- Exercise data
*** Block opens ***

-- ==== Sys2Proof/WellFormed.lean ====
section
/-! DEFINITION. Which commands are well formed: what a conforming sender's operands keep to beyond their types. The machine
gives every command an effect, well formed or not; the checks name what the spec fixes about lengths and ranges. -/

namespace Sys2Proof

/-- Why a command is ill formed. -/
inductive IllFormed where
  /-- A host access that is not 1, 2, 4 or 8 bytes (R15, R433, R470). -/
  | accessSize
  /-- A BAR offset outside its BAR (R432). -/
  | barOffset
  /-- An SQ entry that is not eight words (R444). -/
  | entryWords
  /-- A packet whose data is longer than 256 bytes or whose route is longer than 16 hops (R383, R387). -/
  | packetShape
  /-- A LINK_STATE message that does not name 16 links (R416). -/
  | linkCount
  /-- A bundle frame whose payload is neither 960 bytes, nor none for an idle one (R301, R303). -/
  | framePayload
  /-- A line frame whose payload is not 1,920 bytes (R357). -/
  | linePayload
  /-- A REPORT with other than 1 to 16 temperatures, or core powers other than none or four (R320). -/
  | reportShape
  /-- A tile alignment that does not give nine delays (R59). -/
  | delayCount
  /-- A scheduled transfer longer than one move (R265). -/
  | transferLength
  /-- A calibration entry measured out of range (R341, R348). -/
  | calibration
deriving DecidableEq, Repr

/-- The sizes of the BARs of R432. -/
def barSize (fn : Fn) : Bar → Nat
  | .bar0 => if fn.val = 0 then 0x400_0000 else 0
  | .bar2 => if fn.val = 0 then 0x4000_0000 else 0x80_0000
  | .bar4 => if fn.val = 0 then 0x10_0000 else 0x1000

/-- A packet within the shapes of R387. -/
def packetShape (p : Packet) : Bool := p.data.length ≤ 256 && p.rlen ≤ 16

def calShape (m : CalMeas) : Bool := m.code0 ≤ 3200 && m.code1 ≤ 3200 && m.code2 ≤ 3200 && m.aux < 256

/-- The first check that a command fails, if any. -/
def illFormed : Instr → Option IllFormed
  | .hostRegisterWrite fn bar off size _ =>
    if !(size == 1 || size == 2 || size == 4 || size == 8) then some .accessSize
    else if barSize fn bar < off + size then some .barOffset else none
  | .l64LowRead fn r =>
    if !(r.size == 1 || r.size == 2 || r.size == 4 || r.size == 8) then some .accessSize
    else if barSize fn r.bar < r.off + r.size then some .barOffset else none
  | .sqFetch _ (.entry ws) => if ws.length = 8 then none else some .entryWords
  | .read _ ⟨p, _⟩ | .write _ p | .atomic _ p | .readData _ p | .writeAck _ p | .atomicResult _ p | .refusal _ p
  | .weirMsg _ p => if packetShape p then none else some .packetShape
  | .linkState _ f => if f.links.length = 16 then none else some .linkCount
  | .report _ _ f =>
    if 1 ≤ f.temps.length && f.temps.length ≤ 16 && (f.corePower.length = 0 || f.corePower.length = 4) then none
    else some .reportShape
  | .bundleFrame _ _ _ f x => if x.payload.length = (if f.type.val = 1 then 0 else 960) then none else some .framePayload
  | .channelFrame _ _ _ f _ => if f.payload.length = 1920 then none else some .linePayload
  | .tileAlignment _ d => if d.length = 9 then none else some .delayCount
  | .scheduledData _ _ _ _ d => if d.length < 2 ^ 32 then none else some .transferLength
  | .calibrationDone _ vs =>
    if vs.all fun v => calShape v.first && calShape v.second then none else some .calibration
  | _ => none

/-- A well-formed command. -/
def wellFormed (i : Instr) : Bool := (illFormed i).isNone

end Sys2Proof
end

*** Block closes ***

- What is being asked
Throughout the material above, report each line holding the word "packetShape".

- Exercise output
  | packetShape
def packetShape (p : Packet) : Bool := p.data.length ≤ 256 && p.rlen ≤ 16
  | .weirMsg _ p => if packetShape p then none else some .packetShape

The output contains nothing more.